Stateside TV commercials and the website for “Dead Space 2” — yourmom — revel in the fact that the M-rated game is so violent and gory that it’s guaranteed to earn a mother’s scorn. One of the moms in the video even predicts the game will make people insane. However, the ad also shows a game that incredibly intense and exciting — exactly what non-maternal humans crave in a game.

“Dead Space 2,” developed by Visceral for Electronic Arts, continues the bone-chilling science fiction saga of Isaac Clarke. In the original “Dead Space,” Isaac fought his way through countless necromorphs, dead bodies that had been reassembled into grotesque new creations and animated by a mysterious object known as the Marker. Isaac destroyed the Marker and barely escaped at the end of the game.

The second game picks up three years later, with Isaac confined in what appears to be a mental asylum on one of Saturn’s moons. Within two or three minutes, Isaac again encounters necromorphs and the action begins — and doesn’t let up until the final scene.

Along the way, Isaac experiences hallucinations, betrayal and lots of terror. It’s a mix that keeps the story fresh and unpredictable and makes the thrills more intense than those delivered simply by monsters popping out of nowhere.

Of course, a large percentage of the game’s chills come from the gore that earns frowns from moms. To start with, the necromorphs are repulsive compilations of body parts that kill humans in incredibly grisly ways. Killing these nasty creatures requires an equally gruesome technique: strategic dismemberment. It isn’t enough to shoot a necromorph. You need to sever its head and at least one appendage to ensure it doesn’t rise again to cause trouble. This can be accomplished by blasting, bashing or stomping bodies apart. It’s definitely not a game for those with weak stomachs.

Those who can get past these issues will find a game that offers an incredible amount of action — primarily shooting or pounding or stomping. But it also delivers a heavy dose of exploration and puzzle-solving. And blasting away with a pulse rifle won’t solve all your problems — even during a battle. You’ll need to freeze time with a burst of stasis energy or levitate or move an object with telekinesis.

The controls for all of these actions are smooth and well balanced — very important when things get crazy.

The graphics are incredible. The settings are usually dark and gritty but always well rendered. Characters and animations are realistic, which adds to the gruesomeness.

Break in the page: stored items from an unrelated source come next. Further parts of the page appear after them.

-- ==== Sys2Proof/Machine/Parts/Sys.lean ====
section
/-! DEFINITION. Identification, modes, resets, straps, power and host load (00_scope.md, 03_modes_and_startup.md). -/

namespace Sys2Proof.Machine

/-- States of the host load (Table 03-17). -/
inductive HlState
  | idle | waitChunk | chunkBusy | verifying | accepted | rejected
  deriving DecidableEq, Repr

/-- The chip-level state. -/
structure Sys where
  /-- Ordering code, fused (R3); reset DESIGN CHOICE X (log 2: "This manual describes the SQ8412-X"). -/
  order : OrderCode := .x
  /-- Device EUI-64, 64 bits (Table 02-16); reset DESIGN CHOICE 0 (log 2). -/
  eui : Nat := 0
  /-- ID_STEP, 16 bits (Table 02-16); reset 0x0100. -/
  step : Nat := 0x0100
  /-- LIFECYCLE, 4 bits (Table 03-10); reset DESIGN CHOICE FIELD (log 2). -/
  lifecycle : Lifecycle := .field
  /-- MODE, 4 bits (Table 03-11); reset 0xF. -/
  mode : Mode := .booting
  /-- PREV_MODE, 4 bits (Table 03-11); reset 0xF. -/
  prevMode : Mode := .booting
  /-- PUREL_READY, 1 bit (Table 02-17); reset 0. -/
  purelReady : Bool := false
  /-- HANDOVER, 1 bit (Table 02-17); reset 0. -/
  handover : Bool := false
  /-- STALEMATE in force, 1 bit (R108); reset 0. -/
  stalemate : Bool := false
  /-- STALEMATE_CAUSE.VALID, 1 bit, backup domain (Table 03-16); reset 0. -/
  causeValid : Bool := false
  /-- STALEMATE_CAUSE.SOURCE, 16 bits, backup domain (Table 03-16); reset 0. -/
  causeSource : Nat := 0
  /-- RESET_CAUSE, 11 bits, backup domain (Table 03-13); reset 1 (POR) after backup reset. -/
  resetCause : BitVec 11 := 1
  /-- PWR_STATUS.DIPS, 16 bits (Table 03-14); reset 0. -/
  dips : Nat := 0
  /-- CORE_WARN, 1 bit (Table 03-14); reset 0. -/
  coreWarn : Bool := false
  /-- IO33_WARN, 1 bit (Table 03-14); reset 0. -/
  io33Warn : Bool := false
  /-- PFI, 1 bit: filtered PFI_N asserted (Table 03-14); reset 0. -/
  pfi : Bool := false
  /-- HOLDUP_PREP, 1 bit (Table 03-14); reset 0. -/
  holdupPrep : Bool := false
  /-- PWR_WARN, 1 bit (Table 03-14); reset 0. -/
  pwrWarn : Bool := false
  /-- HOLDUP_DONE, 1 bit (Table 03-11); reset 0. -/
  holdupDone : Bool := false
  /-- Last completed step of Table 03-9; reset 0. -/
  holdupStep : Nat := 0
  /-- A return from HOLDUP has been decided (R752); reset 0. -/
  returning : Bool := false
  /-- A CHIP reset is due within 100 ms (R558); reset 0. -/
  resetDue : Bool := false
  /-- NAND erases suspended (R100, R111, R115); reset 0. -/
  eraseHold : Bool := false
  /-- TAMPER_LATCHED, 1 bit, backup domain (Table 03-11); reset DESIGN CHOICE 0 (log 2). -/
  tamperLatched : Bool := false
  /-- BOOT_STATUS.STEP, 8 bits (Table 03-15); reset 0. -/
  bootStep : Nat := 0
  /-- BOOT_STATUS.SETTINGS_GEN, 4 bits (Table 03-15); reset 0. -/
  settingsGen : Nat := 0
  /-- BOOT_STATUS.SLOT, 2 bits (Table 03-15); reset 0. -/
  slot : Nat := 0
  /-- BOOT_STATUS.TEST_MODE, 1 bit (Table 03-15); reset 0. -/
  testMode : Bool := false
  /-- BOOT_STATUS.BOOT_SEL, 2 bits, latched straps (Table 03-15); reset DESIGN CHOICE 0 (log 2). -/
  bootSel : Nat := 0
  /-- What the boot in progress met, while it waits for a host load (R98, R121); reset none. -/
  boot : Option BootFacts := none
  /-- RESET_OUT_N driven low (R93); reset 1 (low). -/
  resetOutLow : Bool := true
  /-- Line and radio transmit enables and line driver enables permitted, chip level (R93, R109, R111); reset 0. -/
  txEnable : Bool := false
  /-- Purel processor held (R109) or halted by debug; reset 0. -/
  purelHeld : Bool := false
  /-- A PUREL reset has not yet ended: Purel takes mailbox commands again within 1 s (R94); reset 0. -/
  purelRestart : Bool := false
  /-- HOSTLOAD_STATUS.STATE (Table 03-17); reset IDLE. -/
  hlState : HlState := .idle
  /-- HOSTLOAD_STATUS.REASON, 8 bits (Table 03-17); reset 0. -/
  hlReason : Nat := 0
  /-- HOSTLOAD_OFFSET, 25 bits; reset DESIGN CHOICE 0 (log 2). -/
  hlOffset : Nat := 0
  /-- Length of the chunk being taken, and its LAST bit (Table 03-18); reset 0. -/
  hlLength : Nat := 0
  hlLast : Bool := false
  /-- The octets of the image taken so far (R121); reset none. -/
  hlImage : Bytes := []
  /-- D3 instant of the last instant at which the head end was reachable (R104); reset none. -/
  headEndAt : Option Nat := none
  /-- D3 instant of the last heartbeat from a member other than the twin partner (R104); reset none. -/
  federationAt : Option Nat := none
  /-- D3 instant of the last entry into SERVICE (R104); reset 0. -/
  serviceAt : Nat := 0
  /-- `posture` has been written since the last life-cycle change (R103 bit 4); reset DESIGN CHOICE 0 (log 2). -/
  postureWritten : Bool := false
  /-- At least one KEY_ROTATE import has completed (R103 bit 2); reset DESIGN CHOICE 0 (log 2). -/
  keysImported : Bool := false
  deriving DecidableEq, Repr

end Sys2Proof.Machine
end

In addition to the story mode, “Dead Space 2” offers a multiplayer option that pits a team of human soldiers against a team of necromorphs. It’s much like the multiplayer mode of the zombie shooter “Left 4 Dead.” Soldiers with various weapons must face a collection of different necromorphs that slice, claw and spew. It’s a game that requires teamwork. Lone wolves don’t survive for long and rarely take out an enemy.

The PlayStation 3 edition also offers a version of “Dead Space Extraction,” a prequel to the original game. “Extraction” is a rail-based shooter that was originally released on the Wii and took advantage of that system’s motion-sensitive controller. The new PS3 version is compatible with the Move motion controller and offers much-enhanced graphics.

The game play, action, story and graphics of “Dead Space 2” are among the best available. However, I have to admit that I wish these qualities were available in a game that was a bit less extreme in its depiction of violence and gore.